Глава 11 Мифы ленинградской блокады

We use cookies. Read the Privacy and Cookie Policy

Глава 11

Мифы ленинградской блокады

…Сравнять Ленинград с землёй

В последнее время не проходит и года, чтобы в очередной блокадный юбилей какое-нибудь упивающееся собственным «человеколюбием» светило из числа творческой интеллигенции не вылезло на телевизионный экран или страницы массовых изданий с разглагольствованиями о том, что следовало сдать Ленинград немцам без боя и тем самым сохранить жизни сотен тысяч ленинградцев. К сожалению, те, кто возражает подобным «гуманистам», как правило ограничиваются аргументами морального и военно-стратегического плана.
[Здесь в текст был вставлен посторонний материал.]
/-! ## Single steps, at most two per instruction -/

/-- V6: a window that ends at the top of the address space. -/
theorem test_init_top :
    after (fun t => (t.beginAddr, t.endAddr, t.pos, t.status)) (exec (.init 0xFFFFFFF0 16) State.reset) =
      some (0xFFFFFFF0, 0x100000000, 0xFFFFFFF0, some .ok) := by decide
/-- V7: one byte more is refused. -/
theorem test_init_past_top :
    after (fun t => (t.bound, t.resp)) (exec (.init 0xFFFFFFF0 17) State.reset) =
      some (false, some ⟨.range, 0⟩) := by decide
/-- P3 step 5: after an overflow the count is answered with `OK`. -/
theorem test_bytesUsed_after_overflow :
    after (fun t => (t.resp, t.ovf)) (exec .bytesUsed { win 9 with pos := 0x1008, ovf := true }) =
      some (some ⟨.ok, 8⟩, true) := by decide
/-- V10. -/
theorem test_bytesUsed_unbound : after State.resp (exec .bytesUsed State.reset) = some (some ⟨.unbound, 0⟩) := by decide
/-- V20. -/
theorem test_pushU16 : after (bytesAt 3) (exec (.pushU16 0x0042) (win 4)) = some [some 0x42, some 0x00, none] := by decide
/-- V24, its second command: one byte free, not written. -/
theorem test_pushU16_one_free :
    after (fun t => (t.mem, ends t)) (exec (.pushU16 0xBEEF) { win 4 with pos := 0x1003 }) =
      some ([], some .capacity, 3, true) := by decide
/-- V25: exact fill. -/
theorem test_pushBytes_exact :
    after (fun t => (bytesAt 5 t, ends t)) (exec (.pushBytes [1, 2, 3, 4]) (win 4)) =
      some ([some 1, some 2, some 3, some 4, none], some .ok, 4, false) := by decide
/-- V27: without the guard, a copy that does not fit is the fault. -/
theorem test_pushBytes_unguarded : exec (.pushBytes [1, 2, 3, 4, 5]) (winBare 4) = .fault .writeOutsideWindow := rfl
/-- V32: the check value, low byte first; the data is not written. -/
theorem test_pushCrc :
    after (bytesAt 3) (exec (.pushCrc [0x31, 0x32, 0x33, 0x34, 0x35, 0x36, 0x37, 0x38, 0x39]) (win 4)) =
      some [some 0xB1, some 0x29, none] := by decide +kernel
/-- V31. -/
theorem test_pushCrc_empty : after (bytesAt 2) (exec (.pushCrc []) (win 4)) = some [some 0xFF, some 0xFF] := by decide
/-- 95_test_vectors.md 2.4, `push_syn` at `r = 2` and `r = 1`. -/
theorem test_pushSyn : after (bytesAt 3) (exec .pushSyn (win 2)) = some [some 0xAA, some 0x55, none] := by decide
theorem test_pushSyn_one_free : after ends (exec .pushSyn (win 1)) = some (some .capacity, 0, true) := by decide
/-- 95_test_vectors.md 2.4, `push_frame 0x80, 0xFFFF, 0xFF` at `r = 6` and `r = 5`. -/
theorem test_pushFrame :
    after (bytesAt 7) (exec (.pushFrame 0x80 0xFFFF 0xFF) (win 6)) =
      some [some 0x80, some 0xFF, some 0xFF, some 0xFF, some 0x94, some 0x8B, none] := by decide +kernel
theorem test_pushFrame_header_only :
    after ends (exec (.pushFrame 0x80 0xFFFF 0xFF) (win 5)) = some (some .capacity, 4, true) := by decide
/-- S1. -/
theorem test_pushAck :
    after (bytesAt 11) (exec (.pushAck 5) (win 10)) =
      some [some 0xAA, some 0x55, some 0x40, some 0x00, some 0x00, some 0x05, some 0xF9, some 0xBA, some 0xFF, some 0xFF,
        none] := by decide +kernel
/-- S3: nine bytes of room, the trailing checksum skipped. -/
theorem test_pushAck_nine : after ends (exec (.pushAck 5) (win 9)) = some (some .capacity, 8, true) := by decide
/-- S4. -/
theorem test_pushNak :
    after (bytesAt 10) (exec .pushNak (win 10)) =
      some [some 0xAA, some 0x55, some 0x04, some 0x00, some 0x00, some 0x00, some 0x31, some 0x4E, some 0xFF,
        some 0xFF] := by decide +kernel
/-- 43_builders.md R128, row `r = 4`: the header skipped, the checksum of nothing still written. -/
theorem test_pushNak_four :
    after (bytesAt 5) (exec .pushNak (win 4)) = some [some 0xAA, some 0x55, some 0xFF, some 0xFF, none] := by decide
/-- S2. -/
theorem test_pushCmd :
    after (bytesAt 20) (exec cmdAB (win 20)) =
      some [some 0xAA, some 0x55, some 0x80, some 0x0A, some 0x00, some 0x01, some 0x18, some 0x8E, some 0x80, some 0x01,
        some 0x02, some 0x00, some 0x00, some 0x42, some 0x00, some 0x03, some 0xAA, some 0xBB, some 0x36,
        some 0x89] := by decide +kernel
/-- 95_test_vectors.md 2.4: payload of three bytes in 18: skipped, and the checksum is that of the block header alone. -/
theorem test_pushCmd_payload_skipped :
    after (fun t => ((bytesAt 19 t).drop 15, ends t)) (exec (.pushCmd 1 0x0042 0x01 0x02 0x00 0x03 [0xAA, 0xBB, 0xCC]) (win 18)) =
      some ([some 0x03, some 0x30, some 0xBC, none], some .capacity, 18, true) := by decide +kernel

/-! ## The host's moves -/

theorem test_step_idle : step State.reset = .next State.reset := rfl
theorem test_step_illegal :
    after (fun t => (t.resp, t.port)) (step (queued (win 4) 0x000000000000000000000106 [])) =
      some (some ⟨.illegal, 0⟩, []) := by decide
/-- A write below, at and above listed bytes keeps the canonical form. -/
theorem test_memory_canonical :
    Memory.write (Memory.write (Memory.write [(5, 1)] 7 2) 3 9) 5 8 = [(3, 9), (5, 8), (7, 2)] := by decide
/-- The 40-bit response word `(OK, 10)` (95_test_vectors.md 2.5). -/
theorem test_response_word : (Response.pack ⟨.ok, 10⟩) = 0x0000000A00 := by decide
Действительно, рассуждения о предпочтительности капитуляции оскорбительны для памяти защитников города. Безусловно, падение Ленинграда катастрофически ухудшило бы ситуацию на советско-германском фронте. Но, сосредотачиваясь в своих отповедях всевозможным астафьевым и лихачёвым на этих моментах, их оппоненты как бы молчаливо соглашаются с тезисом, будто капитуляция могла спасти жизни ленинградцев. Между тем это совершенно не так, в чём и состоит главная ложь доморощенных «гуманистов».

Дело в том, что гитлеровское руководство планировало не просто захватить город на Неве, но и полностью его уничтожить. 8 июля 1941 года после совещания Верховного главнокомандования германских Вооружённых сил начальник штаба командования Сухопутных войск генерал-полковник Ф. Гальдер отметил в своём дневнике: «Непоколебимо решение фюрера сровнять Москву и Ленинград с землёй, чтобы полностью избавиться от населения этих городов, которое в противном случае мы потом будем вынуждены кормить в течение зимы. Задачу уничтожения этих городов должна выполнить авиация. Для этого не следует использовать танки»[833].

16 июля 1941 года в ставке Гитлера состоялось совещание высших руководителей Третьего рейха. Как сказано в его протокольной записи: «На Ленинградскую область претендуют финны. Фюрер хочет сровнять Ленинград с землёй, с тем чтобы затем отдать его финнам»[834].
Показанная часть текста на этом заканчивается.